Hawkins returned to Illinois for the 2023-24 season after withdrawing from the draft. Even after dealing with a lingering knee injury all year — tendonitis bothered him throughout — he still averaged a career-high 12.1 points per game and, most importantly, his 3-point shooting The shooting percentage reached a career-high 37%.

That's why Hawkins is an NBA Draft prospect. The 6-foot-10 forward said the feedback he's received so far suggests he will be selected with the 58th pick in next month's draft. The Ringer's Kevin O'Connor led the Illinois senior in a loss to the Memphis Grizzlies with the 56th pick.

But while Hawkins' focus remains on the draft, he holds more cards this time around. If he doesn't receive the feedback he wants on his draft prospects, two doors are open. Or, in the worst-case scenario, NBA teams will be unable to complete draft evaluations due to injuries.

Only because he entered the transfer portal ahead of this week's deadline.

“Don't get me wrong,” Hawkins said. “I'm grateful for everything, but I would say it's just to prevent mistakes that I didn't make last year, if anything, to help me out. Especially if this is going to be my last year somewhere. I want to be like everyone else in the world and try to maximize and make as much money as possible.

“This has nothing to do with 'I'm tired of Illinois.' I hate the coaching staff. I've been there four years. We just got (assistant coach Orlando Antigua) and I love it. He recruited me. This It’s not about people leaving or anything like that. It’s just about trying to play my cards right and maximize the money I can get next year because I didn’t have the opportunity to do that my junior year.

Hawkins said his feedback on the NBA draft so far has focused on two-way contracts through the 2024-25 season, although guaranteed contracts are not out of the question. Fifteen second-round picks from last year's draft signed multi-year deals that were at least partially guaranteed. The deals start at the league's lowest, expected to be $1.16 million next season. The two-way contract is worth half that, $580,000.

It makes sense that Hawkins would at least expect the latter if he withdrew from the NBA draft and returned to college basketball. Whether it's Illinois or another program.

“I didn't even get a chance to talk to coach (Brad) Underwood a second time about the transfer portal or anything,” Hawkins said. “I'm not going to bother him when he's in Spain. They're building their roster. I'm not going to say I'm going to get this or that. If I'm going back to school, I don't want to take away people who don't want me back. .who is there probably because I won't be back.

“I'm going to talk it all out with them, but I don't want to take away their attention from the guys that are coming in and they're going to be like 'Oh, Coleman's back.'” That might change some things for them. I think it's a little selfish of me, but I would definitely talk to them and keep Illinois as an option because I'm a very loyal guy.
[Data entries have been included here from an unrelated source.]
/-- R347: the driver consumes fault records. -/
def execFrHeadWrite (v : W32) (s : State) : Host.Outcome State Fault Refusal := .next (s.noteHeld.setBarFld 0x2010 31 0 v.toNat)

/-- R198 steps 3 and 4. -/
def execStreamHaltRecord (c : CoreId) (s : StreamId) (st : State) : Host.Outcome State Fault Refusal :=
  let i := s.val
  match (st.core c).stream i with
  | none => .next st
  | some x =>
    match x.last with
    | none => .next st
    | some l =>
      if x.st != .halting || (st.core c).outstanding x.gen then .next st
      else
        let n := x.pos / l.esz
        let st1 := if x.wrote then st else st.updCore c (fun k => (k.tileWrite l.resume (x.darn c 3 x.code n n)).updStream i (fun x => { x with wrote := true }))
        if !st1.frRoom st1.frWait.length then .next (if x.wrote then st1 else st1.barCount 0x2020 63 0 1)
        else
          let st2 := st1.streamReport c i x x.code false true 0
          let st2 := { st2 with frWait := listUpd (fun r => { r with held := x.wrote }) st2.frWait (st2.frWait.length - 1) }
          .next (st2.updCore c (fun k =>
            let k := (k.updStream i (fun x => { x with st := .halted, wrote := false })).count 0x1918 15 0 1
            if l.irq then k.raiseInt 2 else k))

/-- R193, R200: a stream ends. -/
def State.streamEnd (s : State) (c : CoreId) (i : Nat) : State :=
  let s := match (s.core c).stream i with | some x => if x.fused.isSome then s.updCore c (fun k => k.settleFused i) else s | none => s
  let k := s.core c
  match k.stream i with
  | none => s
  | some x =>
    match x.last, x.fused with
    | some l, _ =>
      let whole := x.st == .running && covered x.landed 0 l.total
      let stopped := x.st == .aborting && !k.outstanding x.gen
      if whole || stopped then
        s.updCore c (fun k =>
          let k := k.updStream i (fun x => { x with st := .ended })
          let k := if stopped then k.tileWrite (l.resume + 16) (leBytes 8 x.delivered) else k
          if l.irq then k.raiseInt 2 else k)
      else s
    | none, some u =>
      if x.st != .ended && u.sinksDone && k.fusedQuiet u then
        s.updCore c (fun k =>
          let k := k.updStream i (fun x => { x with st := .ended })
          let k := (u.stages.filterMap StageS.child).foldl (fun k j => k.updStream j (fun y => { y with st := .ended })) k
          if u.irq then k.raiseInt 2 else k)
      else s
    | none, none => s

def execStreamEnd (c : CoreId) (s : StreamId) (st : State) : Host.Outcome State Fault Refusal := .next (st.streamEnd c s.val)

/-- R199: the indices that a darn record holds name an element; where they exceed the counts the stream ends its elements. -/
def Last.elementOf (l : Last) (idx : List Nat) : Nat :=
  ((l.counts.zip idx).foldl (fun (a : Nat × Nat) p => (a.1 + a.2 * p.2, a.2 * p.1)) (0, 1)).1

/-- R209: TXRES takes Cretas' answer to a halted stream; any other write is counted. -/
def State.txres (s : State) (w : Writer) (c : CoreId) (i : Nat) (resume : Bool) : State :=
  match (s.core c).stream i with
  | some x =>
    match x.last with
    | some l =>
      if w == .cretas && x.st == .halted then
        if resume then
          let rec_ := (s.core c).tileRead l.resume 64
          let n := l.elementOf ((List.range 5).map (fun d => leNat ((rec_.drop (40 + 4 * d)).take 4)))
          s.updCore c (fun k => k.updStream i (fun x => { x with st := .running, issued := min l.total (n * l.esz), code := 0 }))
        else s.abortStream c i x.code x.va.toNat x.pos true
      else s.rejectReg c 0x1910
    | none => s.rejectReg c 0x1910
  | none => s.rejectReg c 0x1910

def execTxresResume (w : Writer) (c : CoreId) (s : StreamId) (st : State) : Host.Outcome State Fault Refusal := .next (st.txres w c s.val true)
def execTxresAbort (w : Writer) (c : CoreId) (s : StreamId) (st : State) : Host.Outcome State Fault Refusal := .next (st.txres w c s.val false)

/-- R209: a register write of TXRES: the stream, and the action 1 resume or 2 abort. -/
def State.txresWrite (s : State) (w : Writer) (c : CoreId) (v : W64) : State :=
  if v.getLsbD 4 == v.getLsbD 5 then s.rejectReg c 0x1910 else s.txres w c (bitsOf v.toNat 3 0) (v.getLsbD 4)
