-- ==== Sys2Proof/Machine/Receive.lean ====
section
/-! DEFINITION. What a package does with a message that has reached it (R299 to R305, R307): the sequence table, windows, remote
accumulates, acknowledgements, refusals, window and barrier messages; and the DATA flits that bring them (R293, R295). -/

namespace Sys2Proof.Machine

/-! ## Form (R297, R300) -/

def isReq (opc : BitVec 8) : Bool := [0x01#8, 0x02#8, 0x03#8, 0x04#8, 0x05#8].contains opc

/-- R297: the virtual channels of an opcode. -/
def vcFits (opc : BitVec 8) (vc : Nat) : Bool :=
  if isReq opc then decide (vc < 8)
  else if opc == 0x10 || opc == 0x11 then vc == 12
  else if opc == 0x20 || opc == 0x21 then vc == 14
  else if opc == 0x80 || opc == 0x81 || opc == 0x82 then decide (8 ≤ vc) && decide (vc < 12)
  else opc == 0x90 && vc == 13

/-- R299: bits of OFFSET that a message leaves 0. -/
def offsetFits (opc : BitVec 8) (m : Msg) : Bool :=
  let o := m.offset.toNat
  if opc == 0x80 || opc == 0x81 then o % 2 ^ 33 == 0
  else if opc == 0x82 then o % 2 ^ 17 == 0
  else if opc == 0x20 || opc == 0x21 then decide (o < 2 ^ 34)
  else true

def malformedMsg (opc : BitVec 8) (m : Msg) : Bool := !vcFits opc m.vc.toNat || decide (256 < m.len.toNat) || m.rsv != 0 || !offsetFits opc m

def State.dropMalformed (s : State) : State := (s.smCount smMALFORMED 1).pkgReport 0x9060 false 0

/-! ## The sequence table (R301 to R303) -/

def State.recvCh (s : State) (src : BitVec 10) (vc : BitVec 4) : Option RecvCh := s.recvChs.find? (fun c => c.src == src && c.vc == vc)
def State.setRecvCh (s : State) (c : RecvCh) : State :=
  { s with recvChs := (s.recvChs.filter (fun x => !(x.src == c.src && x.vc == c.vc))) ++ [c] }

/-- R297: a response to a request of channel vc from src. -/
def respMsg (src : BitVec 10) (vc : BitVec 4) (tsn : BitVec 32) (len code : Nat) : Msg :=
  { plainMsg (BitVec.ofNat 4 (8 + vc.toNat % 4)) src len (vc.toNat * 2 ^ 33 + code * 2 ^ 17) with tsn := tsn }

/-- R303: acknowledge a channel up to what it has applied. -/
def State.sendAck (s : State) (c : RecvCh) : State :=
  (s.setRecvCh { c with since := 0 }).sendPlain 0x80 (respMsg c.src c.vc (c.expected - 1) 0 0)

/-- R303: one more message applied: an ACK after every ACKN. -/
def State.noteApplied (s : State) (c : RecvCh) : State :=
  if s.seamFld 47 40 ≤ c.since + 1 then s.sendAck c else s.setRecvCh { c with since := c.since + 1 }

/-! ## Effects (R228, R281, R300, R303) -/

def winOpOf (opc : BitVec 8) : WinOp := if opc = 0x01 then .read else if opc = 0x02 then .write else .acc

/-- R300: bytes of the destination that a request touches. -/
def reqBytes (opc : BitVec 8) (m : Msg) : Nat := if opc = 0x04 then 2 * m.len.toNat else m.len.toNat

def State.nack (s : State) (m : Msg) (code : BitVec 16) : State := s.sendPlain 0x82 (respMsg m.src m.vc m.tsn 0 code.toNat)

/-- R228, R230: the window of a request: the one it passed before it had to wait, else its lookup now. -/
def State.winFor (s : State) (opc : BitVec 8) (m : Msg) (win : Option WinHit) : WinRes :=
  match win with
  | some x => .ok x.w x.pa x.ctx
  | none => s.winLookup m.offset.toNat m.src (winOpOf opc)

/-- R228, R214, R281, R300: a request applied: looked up in a window, checked by the frame masks, and served. A misaligned accumulate
is refused to its sender. -/
def State.serve (s : State) (opc : BitVec 8) (m : Msg) (win : Option WinHit) : State :=
  match s.winFor opc m win with
  | .refused w code => (s.winRefuse w).nack m code
  | .ok _ pa ctx =>
    let n := max 1 (reqBytes opc m)
    if !s.frameOk (some ctx) pa || !s.frameOk (some ctx) (pa + n - 1) then
      (s.regionReport (s.place pa).region 0x7031 false (BitVec.ofNat 64 pa)).nack m 0x7031
    else if opc = 0x01 then
      let r := readLines (fun s key => s.cohReadCur 0 key) (m.len.toNat / 64 + 2) s false pa m.len.toNat
      r.2.2.sendPlain 0x81 { respMsg m.src m.vc m.tsn m.len.toNat 0 with data := r.1, pois := r.2.1 }
    else if opc = 0x02 then s.cohPut false pa m.data m.pois
    else
      let r := s.cohAcc (opc.toNat - 2) pa m.data (List.replicate m.data.length m.pois)
      match r.2 with
      | some code => r.1.nack m code
      | none => r.1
That means if Hawkins chooses to play college basketball for a fifth season but doesn't return to Illinois, he likely won't end up at another Big Ten program – or Missouri.

“I'm a competitive person,” he said. “The other Big Ten teams make me sick. I'm not going to lie. They may hate me, but I don't like them either. If I were to go anywhere else, I would never play in the Big Ten.

“I can't stand Mizzou. I can't stand the other Big Ten schools. I respect them — don't get me wrong — but I'm never going to play in the Big Ten. You guys don't have to worry about me wearing an Indiana jersey or anything like that.